» **YOUR TASK**:
State the number of lines in these records that include the word "issueHere", and add nothing to it.

• • • • • • •

/-- The checks of an issue address that no transfer has made: a forged resume address (R109, R151; log 17). -/
def State.issueAt (s : State) (a : Nat) : Option Trap :=
  if s.curTask.pastEnd then some (trapOf 3 6)
  else if a % 4 ≠ 0 then some (trapAt 4 1 a)
  else if a % 128 < 8 then some (trapAt 3 5 a)
  else none

/-- Issue from the line that holds the pc, or fetch it (R202). -/
noncomputable def State.issueHere (s : State) : Host.Outcome State Fault Refusal :=
  let a := s.curTask.pc.toNat
  match s.issueAt a with
  | some t => .next ((s.latch noIssue).takeTrap t)
  | none => match s.cur.line? (lineOf a) with
    | some l => s.issueWord l (wordIndex a)
    | none => (s.latch noIssue).demandLine a

/-- Whether a word's instruction makes no access and acts on no engine or other thread: arithmetic, a transfer, a prefetch, a
state register, and of the thread group what only ends, leaves or traps (R76, R157, R163). -/
def quietWord (w : IWord) : Bool :=
  let m := major w
  if m = 0x28 then [0, 1, 2, 9, 10, 11].contains (w.extractLsb' 0 11).toNat
  else !((decide (0x10 ≤ m) && decide (m ≤ 0x18) && m != 0x14) || [0x2A, 0x2B, 0x30, 0x31, 0x32, 0x33, 0x3C].contains m)

/-- Before an instruction with an event of its own the acting thread's queued detached nests make their accesses (R80). -/
def State.settleBefore (s : State) : State :=
  let a := s.curTask.pc.toNat
  match s.cur.line? (lineOf a) with
  | none => s
  | some l => if quietWord (l.word (wordIndex a)) then s else s.settleNests s.actCore s.curWs

/-- A thread's beat: its queued detached nests have made their accesses (R80), and a spawned task first checks its start as
a landing (R229). -/
noncomputable def State.threadBeat (s : State) : Host.Outcome State Fault Refusal :=
  let s := s.settleBefore
  if s.curTask.fresh then
    match s.checkLanding s.curTask.pc.toNat 0 with
    | .ok => (s.modCurTask (fun t => { t with fresh := false })).issueHere
    | .trap t => .next ((s.latch noIssue).takeTrap t)
    | .fetch => (s.latch noIssue).demandLine s.curTask.pc.toNat
  else s.issueHere

/-! ## A burrow's and a bead's word -/

/-- The word at a burrow's PC (R330). -/
def Burrow.word (b : Burrow) : IWord := BitVec.ofNat 32 (descNum b.inBytes (b.pc - inBase) 4)

/-- A burrow's beat: the PC, the meter, the word (R336, R338, R346; log 23). -/
noncomputable def State.burrowBeat (s : State) : Host.Outcome State Fault Refusal :=
  let b := s.burrowNow
  if b.inText b.pc = false then .next (s.zFault b 4 b.pc)
  else if b.budget ≤ b.meter then exec (.meterOut s.actCore s.actSlot) s
  else match decodeZbs b.word with
    | .ok i => exec i s
    | .bad sub => .next (s.zFault b sub 0)

/-- The word of the bead in hand (R306). -/
def State.beadHere (s : State) : Option IWord := s.cur.visit.map (fun v => (s.cur.tensor v.t).prog[v.pc]?.getD 0)

/-- The next word of the bead in hand, as a pass runs it (R306, R313). -/
noncomputable def State.beadBeat (s : State) : Host.Outcome State Fault Refusal :=
  match s.beadHere with
  | none => .next s
  | some w => match decodeBead w with
    | .ok i => exec i s
    | .bad _ => .next s

/-! ## The passing of a cycle (R10, R17, R30, R49) -/

/-- QREM of the tasks in slots falls by one at the end of a rotation, 0 staying 0 (R49; log 67). -/
def Core.rotation (k : Core) : Core :=
  (k.slots.filterMap (fun e => e.2.ws)).foldl (fun k w => k.putTask w { k.task w with qrem := (k.task w).qrem - 1 }) k

/-- The next cycle (R10, R30); the cipher engines work on meanwhile (R421), and errors arise (R424). -/
def State.tick (s : State) : State :=
  let s := s.serveCiphers.arise
  let s1 := { s with cycle := s.cycle + 1, time := s.time + 1 }
  if s1.cycle % 16 = 0 then
    { s1 with idle := (s.idle + 1) % 16, cores := s1.cores.map (fun (e : Nat × Core) => (e.1, e.2.rotation)) }
  else s1

/-- Run the turn in hand. -/
noncomputable def State.runTurn (s : State) : Host.Outcome State Fault Refusal :=
  match s.turn with
  | .event i => exec i s
  | .thread c i => (s.actAs c i).threadBeat
  | .burrow c i => (s.actAs c i).burrowBeat
  | .bead c => (s.actAs c s.actSlot).beadBeat
  | .cycle => .next s.tick

/-! ## What follows every turn -/

/-- Bridges that can go on do (R294, R401). -/
def State.serveBridges (s : State) : State :=
  s.queues.foldl (fun s e => e.2.window.foldl (fun s x => match x.copy with
    | some r => if x.status.isNone && s.copyCanStep r.bridged then s.runBridge e.1 x.k else s
    | none => s) s) s

/-- Loads of switches wait for detached nests (R244). -/
def State.holdSwitches (s : State) : State :=
  s.cores.foldl (fun s e => (e.2.slots.filter (fun x => x.2.switching.isSome)).foldl (fun s x => s.holdSwitch e.1 x.1) s) s

/-- Whether a stage is runnable (R405). -/
def State.stageReady (s : State) (q k : Nat) : Bool :=
  match (s.queue q).stage? k with
  | none => false
  | some r => match s.stageRunnable q r with
    | .ok (some _, _) => true
    | _ => false

/-- Whether an entry is ready, and since when it first was (R391). -/
def State.readyMark (s : State) (q : Nat) (e : WEntry) : WEntry :=
  if (s.queue q).ready e || s.stageReady q e.k then { e with isReady := true, readySince := some (e.readySince.getD s.cycle) }
  else { e with isReady := false }

/-- Mark the ready entries of every queue (R391). -/
def State.markReady (s : State) : State :=
  { s with queues := s.queues.map (fun (e : Nat × Queue) => (e.1, { e.2 with window := e.2.window.map (s.readyMark e.1) })) }

/-- Where gangs are placed. -/
def State.placement (s : State) : List (Nat × Nat) := s.cores.filterMap (fun e => e.2.gang.map (fun g => (e.1, g)))

/-- A change of placement is reported at once (R407). -/
def State.notePlacement (s t : State) : State :=
  if s.placement = t.placement then t else { t with residencyDue := min t.residencyDue t.micros }

/-- What the device does of itself after a turn that has taken it from s to t: waiters whose condition now holds are served
(R221, R225, R233), requests on a link that is down fail (R422), bridges go on, loads wait, ready entries and placements are noted. -/
def State.served (s t : State) : State :=
  s.notePlacement (t.serveLost.serveAll.serveBridges.serveQcbs.holdSwitches).markReady

/-! ## The device's own events -/

/-- Whether an event does anything now. -/
def State.moves (s : State) (i : Instr) : Bool :=
  match exec i s with
  | .next t => decide (t ≠ s)
  | _ => true

/-- Events of a slot. -/
def State.slotEvents (s : State) (c i : Nat) (sl : Slot) : List Instr :=
  match sl.ws, sl.switching with
  | _, some x => if x.done ≤ s.cycle ∧ x.blocked = none then [.switchComplete c i] else []
  | none, none => if i = s.cycle % 16 ∧ ((s.core c).readyBy s.cycle).isSome then [.emptySlotFill c i] else []
  | some w, none =>
    let t := s.task c w
    (match t.park with
      | .run => []
      | .memory due => if due ≤ s.cycle then [.memoryReturn c i] else []
      | .answered due _ => if due ≤ s.cycle then [.memoryReturn c i] else []
      | .bdDecl _ due _ _ _ => if due ≤ s.cycle then [.bdDeclComplete c i] else []
      | _ => [.parkRelease c i]) ++
    (if t.lateTrap.isSome then [.trapEntry c i] else []) ++ (if t.qrem = 0 then [.quantumExpiry c i] else [])

/-- Events of a core. -/
def State.coreEvents (s : State) (c : Nat) (k : Core) : List Instr :=
  (if k.slots = [] ∧ k.readyHead = none then [] else (List.range 16).flatMap (fun i => s.slotEvents c i (k.slot i))) ++
    (k.ireq.filter (fun r => decide (r.2 ≤ s.cycle))).map (fun r => .lineFill c r.1) ++
    (k.feWait.filter (fun r => r.deadline.isSome)).map (fun r => .feDeadline r.core r.ws) ++
    (if k.vq = [] then [] else [.nestStart c, .nestComplete c]) ++
    (if k.jobOpen then [.maJobAutoClose c] else []) ++
    (if k.sq = [] then [] else [.bdPassStart c, .sweepPass c, .bdPassComplete c])

/-- Setts whose array or copy engine has something to do. -/
def State.busySetts (s : State) : List Nat :=
  ((s.cores.filter (fun e => !(e.2.mq.isEmpty && e.2.cq.isEmpty))).map (fun e => s.settOf e.1) ++
    (s.setts.filter (fun e => e.2.granted.isSome || !e.2.places.isEmpty)).map (fun e => e.1)).eraseDups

• • • • • • •

» **ANSWER TO THIS PROBLEM**:
3